Figure 3. Effect of FYGL on cell growth and cell viability in STZ‐induced INS‐1 cells. (a) INS‐1 cells were incubated with various concentrations of FYGL (0, 50, 100, 200, 500 and 1000 μg·mL−1) for 24 h, and cell growth was measured by CCK-8 assay. (b) INS‐1 cells were pre-treated with FYGL (0, 100, 200, 500 μg·mL−1) for 4 h, then incubated for 24 h with or without 0.3 mM STZ. The cell viability of INS‐1 cells was determined by CCK-8 assay. All data were presented as mean ± S.D. (n = 5). ## P < 0.01 compared with STZ group; * P < 0.05, ** P < 0.01, *** P < 0.001 compared with control group. STZ: streptozotocin
Protection of INS-1 cells from STZ-induced apoptosis by FYGL
To prove the anti-apoptotic effect of FYGL, the flow cytometry analysis with annexin-V/PI staining was used to analyze the cell apoptosis in STZ‐induced INS‐1 cells. As shown in , when INS-1 pancreatic β cells were treated with 0.3 mM STZ for 24 h, the ratio of early apoptotic cells was markedly higher than that of control group, while cells co-incubated with 100, 200 and 500 μg/mL of FYGL for 24 h resulted in a markedly reduction in cell apoptosis, which was consistent with the CCK-8 assay results, suggesting that FYGL could protect INS-1 cells against apoptosis induced by STZ.

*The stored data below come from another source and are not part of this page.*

-- ==== Sys2Proof/Syntax.lean ====
section
/-! DEFINITION. The syntax: one constructor for each row of spec/opcode_table.json. A slot word (R55 to R66) carries
the fields its format gives it, at their exact widths, and its slot where the class has two; the stop bit (R47) belongs
to framing. A microword (R225) carries its fields. A machine event (spec/95) carries what names the agents it acts on. -/
namespace Sys2Proof

/-- Which of the two vector slots a V word stands in (class 010 or 011, R47, R58). -/
inductive VSlot where
  | v0 | v1
  deriving DecidableEq, Repr

/-- Which of the two copy slots a C word stands in (class 101 or 110, R47, R63). -/
inductive CSlot where
  | c0 | c1
  deriving DecidableEq, Repr

/-- A fabric frame: header flit, payload and tag (R354). -/
structure Frame where
  hdr  : BitVec 256
  data : List Byte
  tag  : W64
  deriving DecidableEq, Repr

/-- What the companion processor may do over the Alvel link to a device-bias page (R351, R278). -/
inductive CompanionOp where
  /-- reads `n` bytes at an address of an address space -/
  | read (space : Nat) (va : W64) (n : Nat)
  /-- writes bytes -/
  | write (space : Nat) (va : W64) (data : List Byte)
  /-- one of the atomics of R183, by its opcode, with its operand and, for the compare, the expected value -/
  | atomic (space : Nat) (va : W64) (op : BitVec 7) (operand expected : W64)
  /-- a release of sys scope -/
  | release
  /-- an acquire of sys scope -/
  | acquire
  deriving DecidableEq, Repr
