-- ==== Sys2Proof/Machine/View.lean ====
section
/-! DEFINITION. What an agent reads (R264 to R266): memory overlaid by the writes in flight that the agent sees, the latest
in the coherence order of each byte. -/
namespace Sys2Proof.Machine

/-- An agent of the device and where it runs (R263). -/
structure Viewer where
  agent : Nat
  core  : Nat
  die   : Nat
  deriving DecidableEq, Repr

/-- The agent of path `p` of context `k`: 0 access, 1 copy, 2 matrix, 3 collective, 4 window, 5 spill and stash (R186,
R263). -/
def agentOf (k p : Nat) : Nat := 8 * k + p + 1

/-- Path `p` of context `k`, on the core it runs on. -/
def viewerOf (s : State) (k p : Nat) : Viewer :=
  let c := (s.ctx k).run.lcore
  { agent := agentOf k p, core := c, die := dieOf c }

/-- An agent of a die that is no seat: its MMU, its dispatcher, its management processes. -/
def dieViewer (d : Nat) : Viewer := { agent := 0, core := 2048 + d, die := d }

/-- A write in flight that the agent sees (R264): its own, or one that has passed a stage that includes the agent. -/
def WriteRec.seenBy (w : WriteRec) (v : Viewer) : Bool :=
  (decide (w.agent = v.agent) && decide (v.agent ≠ 0))
  || (decide (1 ≤ w.stage) && decide (w.core = v.core))
  || (decide (2 ≤ w.stage) && decide (quadOf w.core = quadOf v.core))
  || (decide (3 ≤ w.stage) && decide (w.die = v.die))
  || w.applied.toNat.testBit v.die

/-- The place of a write among the writes of a byte: its coherence place, or after all that have one; a write at an
earlier stage comes after one at a later stage (R264, R266). -/
def WriteRec.place (w : WriteRec) : Nat :=
  match w.coh with
  | some n => n
  | none => (4 - w.stage) * 2 ^ 64 + w.vis

/-- The byte a write stores at a key. -/
def cellAt (cells : List Host.Cell) (key : Nat) : Option Byte :=
  cells.foldl (fun r c => if c.1 = key then some c.2 else r) none

/-- The later of two candidate writes of a byte. -/
def laterOf (key : Nat) (best : Option (Nat × Byte)) (w : WriteRec) : Option (Nat × Byte) :=
  match cellAt w.cells key with
  | none => best
  | some b =>
    match best with
    | none => some (w.place, b)
    | some (p, _) => if p ≤ w.place then some (w.place, b) else best

/-- The byte at `key` among the listed writes, else memory's. -/
def overlayByte (ws : List WriteRec) (m : List Host.Cell) (key : Nat) : Byte :=
  match ws.foldl (laterOf key) none with
  | some (_, b) => b
  | none => memGet m key

/-- The byte an agent reads at physical key `key`, where its own writes from access `before` on are not yet there
(R182). -/
def viewByte (s : State) (v : Viewer) (before : Nat) (key : Nat) : Byte :=
  overlayByte (s.writes.filter (fun w => w.seenBy v && (decide (w.id < before) || decide (w.agent ≠ v.agent)))) s.mem key

/-- `n` bytes an agent reads from `key` upward. -/
def viewBytes (s : State) (v : Viewer) (before : Nat) (key : Nat) : Nat → List Byte
  | 0 => []
  | n + 1 => viewByte s v before key :: viewBytes s v before (key + 1) n

/-! Reads that no order ties to the present (R267, R292; log entry 92) -/

/-- How far back a read may be performed, in places in time. -/
def readSpan : Nat := 4096

/-- A write that was visible to the agent at a place in time: `t` for writes of this device, `ts` for those of others (R264,
R274). -/
def WriteRec.seenAt (w : WriteRec) (v : Viewer) (t ts : Nat) : Bool :=
  let by_ := fun (i : Nat) => match fget? w.times i with | some n => decide (n ≤ (if w.sys then ts else t)) | none => false
  (decide (w.agent = v.agent) && decide (v.agent ≠ 0)) || (by_ 1 && decide (w.core = v.core))
    || (by_ 2 && decide (quadOf w.core = quadOf v.core)) || (by_ 3 && decide (w.die = v.die)) || by_ (16 + v.die)

/-- The writes that memory took lately, then those in flight. -/
def allWrites (s : State) : List WriteRec := s.past.map (·.w) ++ s.writes

/-- A byte as it was before every write that is still remembered. -/
def oldByte (s : State) (key : Nat) : Byte :=
  match s.past.findSome? (fun p => cellAt p.old key) with
  | some b => b
  | none => memGet s.mem key

/-- The byte an agent would have read at a place in time (R264, R266). -/
def viewAt (s : State) (v : Viewer) (before t ts key : Nat) : Byte :=
  match ((allWrites s).filter (fun w => w.seenAt v t ts && (decide (w.id < before) || decide (w.agent ≠ v.agent)))).foldl
      (laterOf key) none with
  | some (_, b) => b
  | none => oldByte s key

/-- A write of a byte became visible somewhere after a place in time. -/
def changedSince (s : State) (key t : Nat) : Bool :=
  (allWrites s).any (fun w => (cellAt w.cells key).isSome && w.times.any (fun p => decide (t < p.2)))

/-- The earliest place in time at which path `p` of context `k` may read a granule: neither before its orders nor before its
last read of the granule (R266, R270); for writes of other devices where `p` is 8 more. -/
def readFloor (s : State) (k p key : Nat) : Nat :=
  let q := (s.ctx k).q
  max (max (fget 0 q.floor p) (fget 0 q.last (16 * (key / 64) + p))) (s.ticks - readSpan)

/-- The place in time at which path `p` of context `k` reads a byte: the present, unless nothing ties the read to it and the
byte has changed since the earliest place allowed (log entry 92). -/
def readTime (s : State) (k p unit key : Nat) : Nat :=
  let lo := readFloor s k p key
  if changedSince s key lo then lo + Config.readAge (s.ticks + unit) % (s.ticks + 1 - lo) else s.ticks

/-- The byte that path `p` of context `k` reads; `free` where no order ties the read to the present. -/
def readByte (s : State) (v : Viewer) (k p before unit : Nat) (free : Bool) (key : Nat) : Byte :=
  if free && !isCoreKey key then viewAt s v before (readTime s k p unit key) (readTime s k (p + 8) unit key) key
  else viewByte s v before key

/-- The paths of a context may read no earlier than now: a read ordered after what has happened (R270, R275, R276); those of
writes of other devices only where the order is one of sys scope (R274). -/
def raiseFloor (s : State) (k : Nat) (ps : List Nat) (sys : Bool) : State :=
  let c := s.ctx k
  let is := if sys then ps ++ ps.map (· + 8) else ps
  s.setCtx k { c with q := { c.q with floor := is.foldl (fun m p => fset m p s.ticks) c.q.floor } }

/-- Path `p` of context `k` has read bytes, each in a unit of its own moment: a later read of their granules is not performed
before it (R266). -/
def noteTimes (s : State) (k p : Nat) (free : Bool) (read : List (Nat × Nat)) : State :=
  let hit := read.filter (fun r => !isCoreKey r.2
    && (changedSince s r.2 (readFloor s k p r.2) || changedSince s r.2 (readFloor s k (p + 8) r.2)))
  if hit = [] then s
  else
    let c := s.ctx k
    let kept := c.q.last.filter (fun (e : Nat × Nat) => decide (s.ticks < e.2 + readSpan))
    let m := hit.foldl (fun m r => [p, p + 8].foldl (fun m p =>
      let i := 16 * (r.2 / 64) + p
      fset m i (max (fget 0 m i) (if free then readTime s k p r.1 r.2 else s.ticks))) m) kept
    { s.setCtx k { c with q := { c.q with last := m } } with ticks := s.ticks + 1 }

/-- The byte at the point of coherence: the latest in the coherence order, wherever it has been applied (R261, R266). -/
def cohByte (s : State) (key : Nat) : Byte :=
  overlayByte (s.writes.filter (fun w => w.coh.isSome)) s.mem key

/-- A key that stands for a byte whose bridge, stack or link is not ready: every access to it aborts (R350, R362). -/
def deadKey (key : Nat) : Nat := 2 ^ 63 + key
/-- Such a key. -/
def isDead (key : Nat) : Bool := decide (2 ^ 63 ≤ key)

/-- A granule of 64 bytes whose error cannot be corrected holds this key, or nothing that is ready does (R350, R362). -/
def poisoned (s : State) (key : Nat) : Bool := isDead key || s.poison.contains (key / 64)

end Sys2Proof.Machine
end

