/-- `vrsq`: 1/√a. -/
def rsqF (f : FFmt) (b : Nat) : Nat :=
  match decF f b with
  | .nan => nanOf f
  | .inf s => if s then nanOf f else 0
  | .fin s m e =>
    if m = 0 then encF f .rne false (.inf s)
    else if s then nanOf f
    else
      let y := evenExp m e
      let r := isqrt (2 ^ 256 / y.1)
      let x := sticky (decide (r * r * y.1 = 2 ^ 256)) r (-128 - y.2 / 2)
      truncF f false x.1 x.2

/-- `vsqrt`: √a rounded to nearest (R140). -/
def sqrtF (f : FFmt) (b : Nat) : Nat :=
  match decF f b with
  | .nan => nanOf f
  | .inf s => if s then nanOf f else encF f .rne false (.inf false)
  | .fin s m e =>
    if m = 0 then signBit f s
    else if s then nanOf f
    else
      let y := evenExp m e
      let n := y.1 * 2 ^ 256
      let r := isqrt n
      let x := sticky (decide (r * r = n)) r (y.2 / 2 - 128)
      encF f .rne false (.fin false x.1 x.2)

/-- Bits of the fixed point in which exponentials and logarithms are summed (log entry 9). -/
def fxBits : Nat := 256

/-- Σ z^(2k+1)/(2k+1) over `fuel` terms in fixed point: `t` is the present power of z, `zz` is z². -/
def atanhSum (zz : Nat) : (fuel k t acc : Nat) → Nat
  | 0, _, _, acc => acc
  | fuel + 1, k, t, acc => atanhSum zz fuel (k + 1) (t * zz / 2 ^ fxBits) (acc + t / (2 * k + 1))

/-- ln(n/d) in fixed point for d ≤ n ≤ 2d: 2 · atanh((n − d)/(n + d)). -/
def lnRatio (n d : Nat) : Nat :=
  let z := (n - d) * 2 ^ fxBits / (n + d)
  2 * atanhSum (z * z / 2 ^ fxBits) 128 0 z 0

/-- ln 2 in fixed point. -/
def ln2Fx : Nat := lnRatio 2 1

/-- Σ x^k/k! in fixed point. -/
def expSum (x : Nat) : (fuel k t acc : Nat) → Nat
  | 0, _, _, acc => acc
  | fuel + 1, k, t, acc => expSum x fuel (k + 1) (t * x / 2 ^ fxBits / (k + 1)) (acc + t)

/-- `vexp2`: 2^a (R139; log entry 9). -/
def exp2F (f : FFmt) (b : Nat) : Nat :=
  match decF f b with
  | .nan => nanOf f
  | .inf s => if s then 0 else encF f .rne false (.inf false)
  | .fin s m e =>
    if m = 0 then encF f .rne false (.fin false 1 0)
    else if 10 < log2D m e then (if s then 0 else encF f .rne false (.inf false))
    else
      -- a · 2^fxBits, exact: formats have no bit below 2^-149
      let fx := atExp s m e (-(fxBits : Int))
      let n := fx / (2 ^ fxBits : Nat)
      let fr := (fx % (2 ^ fxBits : Nat)).toNat
      let y := expSum (fr * ln2Fx / 2 ^ fxBits) 96 0 (2 ^ fxBits) 0
      let x := sticky (decide (fr = 0)) y (n - fxBits)
      truncF f false x.1 x.2

/-- `vlog2`: log2 a (R139; log entry 9). -/
def log2F (f : FFmt) (b : Nat) : Nat :=
  match decF f b with
  | .nan => nanOf f
  | .inf s => if s then nanOf f else encF f .rne false (.inf false)
  | .fin s m e =>
    if m = 0 then encF f .rne false (.inf true)
    else if s then nanOf f
    else
      let E := log2D m e
      let top := 2 ^ Nat.log2 m
      if m = top then encF f .rz false (ofInt false E 0)
      else
        let fr := lnRatio m top * 2 ^ fxBits / ln2Fx
        let v := E * (2 ^ fxBits : Nat) + fr
        let x := sticky false v.natAbs (-(fxBits : Int))
        truncF f (decide (v < 0)) x.1 x.2

/-- `vflr`: the largest integral value not above a (R140). -/
def flrF (f : FFmt) (b : Nat) : Nat :=
  match decF f b with
  | .nan => nanOf f
  | .inf _ => b
  | .fin s m e =>
    if 0 ≤ e ∨ m = 0 then b
    else encF f .rz false (ofInt s (atExp s m e e / (2 ^ (-e).toNat : Nat)) 0)

/-! Integer formats, DS8, E8M0 and conversion (R76, R78, R81, R86) -/

/-- The element width of a format code (R132). -/
def fmtW (code : Nat) : Nat :=
  if code = 11 then 4 else if code = 0 ∨ code = 1 ∨ code = 9 ∨ code = 10 ∨ code = 12 ∨ code = 13 then 8
  else if code = 2 ∨ code = 3 ∨ code = 6 ∨ code = 7 then 16 else 32

/-- A signed integer format. -/
def fmtSigned (code : Nat) : Bool := code % 2 == 0
/-- An integer format (codes 0 to 5). -/
def isIntFmt (code : Nat) : Bool := decide (code < 6)

/-- The integer an element holds under an integer format (R76). -/
def intOf (code b : Nat) : Int := if fmtSigned code then asInt (fmtW code) b else (b % 2 ^ fmtW code : Nat)
/-- The least value of an integer format. -/
def intMin (code : Nat) : Int := if fmtSigned code then -(2 ^ (fmtW code - 1) : Nat) else 0
/-- The greatest value of an integer format. -/
def intMax (code : Nat) : Int :=
  if fmtSigned code then (2 ^ (fmtW code - 1) : Nat) - 1 else (2 ^ fmtW code : Nat) - 1

/-- The value of a DS8 element without its scale (R81). -/
def ds8V (b : Nat) : FVal :=
  let ta : Int := atExp (decide (b / 128 % 2 = 1)) 1 (7 - (b / 16 % 8 : Nat)) 0
  let tb : Int := atExp (decide (b / 8 % 2 = 1)) 1 (7 - (b % 8 : Nat)) 0
  ofInt false (ta + tb) (-7)

/-- The value of an E8M0 byte (R78). -/
def e8V (b : Nat) : FVal := if b % 256 = 255 then .nan else .fin false 1 ((b % 256 : Nat) - 127)

/-- The value of an element of any format but b. -/
def elemV (code b : Nat) : FVal :=
  if isIntFmt code then ofInt false (intOf code b) 0
  else if code = 12 then ds8V b
  else if code = 13 then e8V b
  else match ffOf code with | some f => decF f b | none => .nan

/-- The rounding-mode field (R58): 00 RNE, 01 RZ, 10 stochastic with the lane's random number. -/
def rndOf (code r : Nat) : Rnd := if code = 1 then .rz else if code = 2 then .sr r else .rne

/-- A value into an integer format: rounded on the grid 1, then clamped; a NaN is 0 (R86). -/
def toIntFmt (code : Nat) (mode : Rnd) (v : FVal) : Nat :=
  match v with
  | .nan => 0
  | .inf neg => wrapInt (fmtW code) (if neg then intMin code else intMax code)
  | .fin neg m e =>
    let n : Int := roundUnits mode m e 0
    wrapInt (fmtW code) (clampInt (intMin code) (intMax code) (if neg then -n else n))

/-- A value into an E8M0 scale (R86). -/
def toE8 (v : FVal) : Nat :=
  match v with
  | .nan => 255
  | .inf _ => 255
  | .fin _ m e => if m = 0 then 0 else (clampInt 0 254 (log2D m e + 127)).toNat

/-- One element of a conversion (R82, R85, R86, R151). -/
def convertElem (fd fs : Nat) (mode : Rnd) (sat : Bool) (b : Nat) : Nat :=
  if isIntFmt fs ∧ isIntFmt fd then
    let x := intOf fs b
    if fmtW fs < fmtW fd then wrapInt (fmtW fd) x
    else if sat then wrapInt (fmtW fd) (clampInt (intMin fd) (intMax fd) x)
    else b % 2 ^ fmtW fd
  else if fd = fs ∧ fs = 13 then b
  else if isIntFmt fd then toIntFmt fd mode (elemV fs b)
  else if fd = 13 then toE8 (elemV fs b)
  else
    match ffOf fd with
    | some f => if fd = fs then (if isNan (decF f b) then nanOf f else b) else encF f mode sat (elemV fs b)
    | none => 0

/-- The random number of lane `i` (R87). -/
def srRandom (sr : W64) (i : Nat) : Nat :=
  let z := sr + BitVec.ofNat 64 ((i + 1) * 0x9E3779B97F4A7C15)
  let z := (z ^^^ (z >>> 30)) * 0xBF58476D1CE4E5B9
  let z := (z ^^^ (z >>> 27)) * 0x94D049BB133111EB
  (z ^^^ (z >>> 31)).toNat % 65536

/-- The ranking key of R101. -/
def rankKey (code b : Nat) : Int :=
  match ffOf code with
  | none => intOf code b
  | some f =>
    let w := f.w
    if isNan (decF f b) then (2 ^ w + 2 * (b % 2 ^ f.p) + (1 - b / 2 ^ (w - 1) % 2) : Nat)
    else if b / 2 ^ (w - 1) % 2 = 0 then (2 ^ (w - 1) + b % 2 ^ (w - 1) : Nat)
    else (2 ^ (w - 1) - 1 - b % 2 ^ (w - 1) : Nat)

/-! MX blocks (R83, R84) -/

/-- An element of a packed MX format as a value: format i8 is MXINT8, int · 2^-6 with 0x80 read as −127 (R83). -/
def mxElemV (code b : Nat) : FVal :=
  if code = 0 then
    let n := asInt 8 b
    ofInt false (if n = -128 then -127 else n) (-6)
  else elemV code b

/-- emax of an element format (R84). -/
def mxEmax (code : Nat) : Int := if code = 9 then 8 else if code = 10 then 15 else if code = 11 then 2 else 0

/-- The larger magnitude. -/
def maxAbs (vs : List FVal) : FVal := vs.foldl (fun m v => if ltV m (absV v) then absV v else m) (.fin false 0 0)

/-- The scale of a block (R84). -/
def mxScale (code : Nat) (vs : List FVal) : Nat :=
  if vs.any (fun v => !isFin v) then 255
  else
    match maxAbs vs with
    | .fin _ m e => if m = 0 then 0 else (clampInt 0 254 (log2D m e - mxEmax code + 127)).toNat
    | _ => 255

/-- A value into an MX element: the conversion of R85 with sat = 1; MXINT8 on the grid 2^-6, clamped to ±127 (R84). -/
def mxConvert (code : Nat) (mode : Rnd) (v : FVal) : Nat :=
  if code = 0 then
    match v with
    | .fin neg m e =>
      let n : Int := roundUnits mode m e (-6)
      wrapInt 8 (clampInt (-127) 127 (if neg then -n else n))
    | _ => 0
  else match ffOf code with | some f => encF f mode true v | none => 0

/-- Whether the conversion of a value clamps to ±MAX (R99). -/
def mxClamps (code : Nat) (mode : Rnd) (v : FVal) : Bool :=
  match v with
  | .fin _ m e =>
    if code = 0 then decide (127 < roundUnits mode m e (-6))
    else match ffOf code with | some f => decide (f.maxb < roundMag f mode m e) | none => false
  | _ => false

/-- A block formed by R84: its scale and its elements, with the rounding mode of each lane. -/
def mxBlock (code : Nat) (mode : Nat → Rnd) (vs : List FVal) : Nat × List Nat :=
  let S := mxScale code vs
  if vs.any (fun v => !isFin v) then (255, vs.map (fun _ => 0))
  else (S, vs.zipIdx.map (fun p => mxConvert code (mode p.2) (scaleV p.1 (127 - (S : Int)))))

/-- The value of an element under its scale byte (R78, R161). -/
def mxValue (code S b : Nat) : FVal := if S % 256 = 255 then .nan else scaleV (mxElemV code b) ((S % 256 : Nat) - 127)

end Sys2Proof.Machine
end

Figure 4. Effect of FYGL on cell apoptosis in STZ‐induced INS‐1 cells. INS-1 cells were pretreated with FYGL (0, 100, 200, 500 μg/mL) for 4 h, followed by exposure to 0.3 mM STZ for 24 h. (a) Cell apoptosis was analyzed using flow cytometric assay with annexin V-FITC and PI-staining. (b) Quantitative analysis of cell apoptosis determined by flow cytometric assay. All data were presented as mean ± S.D. for three independent experiments. ## P < 0.01, ### P < 0.001 compared with STZ group; *** P < 0.001 compared with control group
Effect of FYGL on intracellular reactive oxygen species and nitric oxide
As shown in , the level of ROS in INS-1 cells was significantly increased after cells were induced by STZ for 24 h. However, the co-cultured cells with different concentrations of FYGL and STZ for 24 h resulted in a significant decrease in ROS generation. Furthermore, we detected the level of NO in STZ‐induced INS-1 cells. As indicated in , cells exposed to STZ for 24 h significantly elevated the level of NO, while the NO levels in FYGL-treated cells were reduced in a dose-dependent manner. Collectively, these findings indicated that FYGL attenuated the oxidative stress induced by STZ through decreasing ROS level and NO release in INS-1 cells.
Figure 5. Effect of FYGL on levels of intracellular reactive oxygen species (ROS) and the level of nitric oxide (NO). After preincubation with FYGL for 4 h, INS-1 cells were treated with the indicated concentrations of FYGL and STZ (0.3 mM) for 24 h. (a) Levels of intracellular reactive oxygen species were analyzed by flow cytometry using DCFH-DA as a reactive oxygen species sensitive probe. (b) Geom mean calculated by the Flowjo software. (c) Level of nitric oxide (NO). All data were presented as mean ± S.D. for three independent experiments. ## P < 0.01, ### P < 0.001 compared with STZ group; *** P < 0.001 compared with control group
Effects of FYGL on NF-κB activation and protein level of cleaved caspase-3, Bax and Bcl-2
To investigate the underlying mechanisms of FYGL protecting the cells from apoptosis, western blot analysis was used to determine the expressions of NF-κB, p-NF-κB, cleaved caspase-3, Bax, and Bcl-2. As shown in , NF-κB was significantly activated after the exposure to STZ, whereas the treatment with FYGL markedly suppressed the phosphorylation of NF-κB. Furthermore, the protein levels of Bax and cleaved caspase-3 were both significantly up-regulated, and Bcl-2 protein expression was decreased after exposure to STZ for 24 h, while the co-incubation with FYGL evidently reversed the progress induced by STZ. In a word, these results suggested that FYGL suppressed STZ-induced beta cell apoptosis via preventing NF-κB from the activation and regulating the expressions of cleaved caspase-3, Bax, and Bcl-2.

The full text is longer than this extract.